**Task**: Search the data below for the line containing "2 ≤ ((tRegs", then please set down that line and all remaining ones exactly as written.

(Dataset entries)
=== Section Start ===

-- ==== Sys2Proof/Tests/Witnesses2.lean ====
section
/-! SUPPORT. States and operands that meet the hypotheses of the claims on fences, streams, messages, queues, tasks and the waiting-task table. -/

set_option Elab.async false

namespace Sys2Proof.Tests

open Sys2Proof Sys2Proof.Machine Sys2Proof.Machine.Claims

theorem wit_PrefetchFenceWait_fence : (∀ e ∈ (coreOf tBase 0).sb, e.slot ≠ actOf tBase 0) ∧ drainsDue (coreOf tBase 0) (actOf tBase 0) = false ∧
    (∀ e ∈ (coreOf tBuffered 0).sb, e.slot = actOf tBuffered 0 → e.req = .none) ∧ actOf tBuffered 0 < 4 ∧ tBuffered.curSlot.mw = 0 ∧
    (∃ e ∈ (coreOf tBuffered 0).sb, e.slot = actOf tBuffered 0) ∧ FenceKind.rel ≠ .acq := by decide +kernel

theorem wit_PrefetchFenceWait_waita : let s := tRegs [0, 0x100, 1, 0]
    actOf s s.cur < 4 ∧ s.curSlot.mw = 0 ∧ s.curSlot.noted = [] ∧ (s.curSlot.g.get 1).toNat % Alu.szB .d = 0 ∧
    ∃ s1 s2, resolve false (s.curSlot.g.get 1) 8 accLoad s = .ok ([tSeg], s1) ∧ tSeg.mt = .normal ∧ readSeg tSeg s1 = .ok (0, s2) ∧
      (0 ≠ (s.curSlot.g.get 2).toNat % 2 ^ (8 * 8)) ∧ (0 = (s.curSlot.g.get 0).toNat % 2 ^ (8 * 8)) ∧ s.curSlot.g.get 3 ≠ BitVec.allOnes 64 ∧
      (s.curSlot.g.get 3).toNat ≤ 0 :=
  ⟨by decide +kernel, by decide +kernel, rfl, by decide +kernel, _, _, ran (by decide +kernel), rfl, ran (by decide +kernel), by decide +kernel⟩

theorem wit_PrefetchFenceWait_others : draining (tHome tDraining id) 0 = true ∧ draining tBase 0 = false ∧ actOf (tState id fun k => { k with act := some 4 }) 0 = 4 ∧
    (tState fun sl => { sl with mw := 3 }).curSlot.mw ≠ 0 ∧
    (slotAt (tState fun sl => { sl with st := .blocked (.waita 0x100 8 0 7) }) 0 (0 : Fin 5).val).st = .blocked (.waita 0x100 8 0 7) ∧ (7 : Word) ≠ BitVec.allOnes 64 := by
  decide +kernel

theorem wit_PrefetchFenceWait_limit : let s : State := { tState id with cycles := 2 ^ 64 - Config.clkOffset 0 % 2 ^ 64 }
    (0 : Word).toNat ≤ (clkOf s 0).toNat := by simp

theorem wit_TaskControl : let s := tState id fun k => { k with slots := k.slots.set 2 tReady }
    actOf s 0 < 4 ∧ s.curSlot.mw = 0 ∧ (slotAt s 0 2).st = .ready ∧ ¬ (slotAt s 0 1).st = .ready ∧ (2 : Nat) = (0 + 2) % 4 ∧
    (let u := tState id fun k => { k with slots := k.slots.set 1 tReady }; (slotAt u 0 1).st = .ready ∧ actOf u 0 < 4) ∧
    (∀ d : Fin 4, 1 ≤ d.val → d.val ≤ 3 → ¬ (slotAt tBase 0 ((0 + d.val) % 4)).st = .ready) ∧ s.curSlot.tpl = none ∧ s.gwalks = [] := by decide +kernel

theorem wit_TaskCreation : let s := tState fun sl => { sl with g := gs [0, 1], rlen := 2 }
    (∃ x, fetchSrc .zr s = .ok (x, s) ∧ x = s.curSlot.rank ∧ x.toNat < s.curSlot.rlen.toNat) ∧
    (∃ x, fetchSrc (.g 1) s = .ok (x, s) ∧ x ≠ s.curSlot.rank ∧ x.toNat < s.curSlot.rlen.toNat) ∧ (s.curSlot.g.get 0).toNat % 4 < 2 ∧ rqFull s 0 3 = false ∧
    rqFull s 0 1 = false ∧ outboundFull s 0 = false ∧ (∀ e ∈ (coreOf s 0).sb, e.slot ≠ actOf s 0) ∧ drainsDue (coreOf s 0) (actOf s 0) = false ∧ tBase.curSlot.rlen.toNat ≤ (0 : Word).toNat :=
  ⟨⟨_, rfl, by decide +kernel⟩, ⟨_, rfl, by decide +kernel⟩, by decide +kernel⟩

theorem wit_Streams_bind : let s := tRegs [0, 0x100, 3, 0x800000008, 8]
    let t := tRegs [0, 0x104, 3, 0, 0x100000000]
    actOf s 0 < 5 ∧ drainsDue (coreOf s 0) (actOf s 0) = false ∧ (s.curSlot.g.get 1).toNat % Alu.szB .d = 0 ∧ (t.curSlot.g.get 1).toNat % Alu.szB .d ≠ 0 ∧ (s.curSlot.g.get 4).toNat < 2 ^ 32 ∧
    signed 32 ((s.curSlot.g.get 3).toNat % 2 ^ 32) % 8 = 0 ∧ signed 32 ((s.curSlot.g.get 3).toNat / 2 ^ 32) % 8 = 0 ∧ signed 32 (s.curSlot.g.get 4).toNat % 8 = 0 ∧
    2 ^ 32 ≤ (t.curSlot.g.get 4).toNat ∧ (∃ st, tStreams.curSlot.d.get 2 = some st ∧ st.drain = true ∧ st.fault = none ∧ st.q = []) ∧
    (∃ st f, tFault.curSlot.d.get 2 = some st ∧ st.drain = true ∧ st.fault = some f) :=
  ⟨by decide +kernel, by decide +kernel, (by decide +kernel), by decide +kernel, by decide +kernel, (by decide +kernel), by decide +kernel, by decide +kernel, by decide +kernel,
    ⟨_, rfl, rfl, rfl, rfl⟩, ⟨_, _, rfl, rfl, rfl⟩⟩

theorem wit_Streams_fill : (∃ st t, (slotAt tDry 0 0).d.get 1 = some st ∧ st.drain = false ∧ st.moved < st.total ∧ st.q.length < 8 ∧ (∀ x ∈ st.q, x.fault = none) ∧
      attempt tDry 0 0 (readElement st) = .done 0 t) ∧
    (∃ st t, (slotAt tBad 0 0).d.get 1 = some st ∧ st.q = [] ∧ attempt tBad 0 0 (readElement st) = .trap { code := .poison, info := 0x100 } t) :=
  ⟨⟨_, _, rfl, rfl, by decide, by decide, by decide, tried (by decide +kernel)⟩, ⟨_, _, rfl, rfl, missed (by decide +kernel)⟩⟩

theorem wit_Streams_drain : (∃ st t, (slotAt tStoring 0 0).d.get 2 = some st ∧ (coreOf tStoring 0).orphans = [] ∧ st.drain = true ∧ st.fault = none ∧ st.q = [⟨9, none, 0⟩] ∧
      (∀ e x, (slotAt tStoring 0 0).d.get e = some x → ∀ m ∈ x.oldest, 0 ≤ m) ∧ attempt tStoring 0 0 (writeElement st 9) = .done () t) ∧
    (∃ st t, (slotAt tLost 0 0).d.get 2 = some st ∧ (coreOf tLost 0).orphans = [] ∧ st.drain = true ∧ st.fault = none ∧ st.q = [⟨9, none, 0⟩] ∧
      (∀ e x, (slotAt tLost 0 0).d.get e = some x → ∀ m ∈ x.oldest, 0 ≤ m) ∧ attempt tLost 0 0 (writeElement st 9) = .trap { code := .localBound, info := 0x18000 } t) :=
  ⟨⟨_, _, rfl, rfl, rfl, rfl, rfl, fun _ _ _ _ _ => Nat.zero_le _, tried (by decide +kernel)⟩,
    ⟨_, _, rfl, rfl, rfl, rfl, rfl, fun _ _ _ _ _ => Nat.zero_le _, missed (by decide +kernel)⟩⟩

theorem wit_SendingMessages : let s := tHome tHandles fun sl => { sl with g := gs [0, 1, 2, 3] }
    let h (x : Nat) := (nget s.ctxs s.curSlot.ctx).bind fun y => if x < 4096 then nget y.handles x else none
    (∃ s1, read1 (.g 1) s = .ok (1, s1)) ∧ outboundFull s 0 = false ∧ h 1 = some (.core 0 5 0 7 0x100 0x200) ∧ (7 : BitVec 10).toNat ≤ (7 : BitVec 10).toNat ∧
    (7 : BitVec 10).toNat < (8 : BitVec 10).toNat ∧ h 2 = some (.hostQueue 3 0x9000000001000) ∧ h 3 = none ∧ (∀ e ∈ (coreOf s 0).sb, e.slot ≠ actOf s 0) ∧
    drainsDue (coreOf s 0) (actOf s 0) = false :=
  ⟨⟨_, rfl⟩, by decide +kernel⟩

theorem wit_OwnSliceAtomics : let s := tRegs [0, 0x100, 5]
    (s.curSlot.g.get 1).toNat % (fpWidth .f64 / 8) = 0 ∧ (∃ s1, read1 (.g 2) s = .ok (5, s1) ∧ s1 = s) ∧ LocalData s (s.curSlot.g.get 1) (fpWidth .f64 / 8) ∧
    Clean s (windowPa 0 0x100) (fpWidth .f64 / 8) ∧ (coreOf s 0).sb.length ≤ Config.storeBuffer ∧ Drained s ∧
    ((tRegs [0, 0x104]).curSlot.g.get 1).toNat % (fpWidth .f64 / 8) ≠ 0 := by
  refine ⟨by decide +kernel, ⟨_, rfl, rfl⟩, by unfold LocalData; decide +kernel, by unfold Clean Settled Ordered NoErrors; decide +kernel, by decide +kernel, by unfold Drained; decide +kernel, by decide +kernel⟩

theorem wit_OwnSliceAtomics_sum : let a := 0x7F7FFFFF
    (a < 2 ^ fpWidth .f32 ∧ fpExp .f32 a ≠ 2 ^ fpEb .f32 - 1) ∧ fpExp .f32 (Num.fpAdd (Num.fszSpec .f32) .rne 0 a a).1 = 2 ^ fpEb .f32 - 1 ∧
    fpExp .f32 (Num.fpAdd (Num.fszSpec .f32) .rne 0 a 0).1 ≠ 2 ^ fpEb .f32 - 1 := by decide +kernel

theorem wit_QueuesAndCounters : let s (h t : Nat) : State := { tRegs [0, 0x1000, 7] with mem := tQueue h t }
    let q (h t : Nat) : Queue := ⟨h, t, 4, 2, 0x2000⟩
    (((s 0 3).curSlot.g.get 1).toNat % 64 = 0 ∧ LocalData (s 0 3) 0x1000 64 ∧ (coreOf (s 0 3) 0).sb = [] ∧ drainsDue (coreOf (s 0 3) 0) (actOf (s 0 3) 0) = false ∧ (s 0 3).poison = [] ∧ (s 0 3).ecc = [] ∧
      Drained (s 0 3) ∧ Ordered (s 0 3)) ∧
    (q 0 3).at (s 0 3) (windowPa 0 0x1000) ∧ (q 0 4).at (s 0 4) (windowPa 0 0x1000) ∧ (q 4 4).at (s 4 4) (windowPa 0 0x1000) ∧
    (3 + 2 ^ 64 - 0) % 2 ^ 64 < 4 ∧ (4 + 2 ^ 64 - 0) % 2 ^ 64 = 4 ∧ (4 : Nat) ≠ 0 ∧ (9 : GReg).val + 2 < 24 ∧ (2 : BitVec 4).toNat = (q 0 3).ew ∧ (3 : BitVec 4).toNat ≠ (q 0 3).ew := by
  intro s q
  refine ⟨⟨?_, ?_, ?_, ?_, ?_, ?_, ?_, ?_⟩, ?_, ?_, ?_, ?_⟩ <;> simp only [LocalData, Drained, Ordered, Queue.at, s, q] <;> decide +kernel

theorem wit_WaitingTaskTable : let s := tRegs [0, 0, 0, 5]
    let full := tState id fun k => { k with wt := Vector.replicate 16 (some tWait) }
    (s.curSlot.g.get 0).toNat % 4 < 2 ∧ (s.curSlot.g.get 0).setWidth 32 = counterAt s 0 1 ∧ ¬ ((s.curSlot.g.get 3).setWidth 32 : BitVec 32).toInt ≤ (counterAt s 0 1).toInt ∧
    (coreOf s 0).wt.get (0 : Fin 16) = none ∧ ((coreOf full 0).wt.get (15 : Fin 16)).isSome = true ∧ ((coreOf full 0).wt.get (0 : Fin 16)).isSome = true ∧
    2 ≤ ((tRegs [2]).curSlot.g.get 0).toNat % 4 ∧ (s.curSlot.g.get 3).toNat % 16 = (5 : Fin 16).val := by decide +kernel

end Sys2Proof.Tests
end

=== Section End ===

**Solution to this exercise**:
    2 ≤ ((tRegs [2]).curSlot.g.get 0).toNat % 4 ∧ (s.curSlot.g.get 3).toNat % 16 = (5 : Fin 16).val := by decide +kernel

end Sys2Proof.Tests
end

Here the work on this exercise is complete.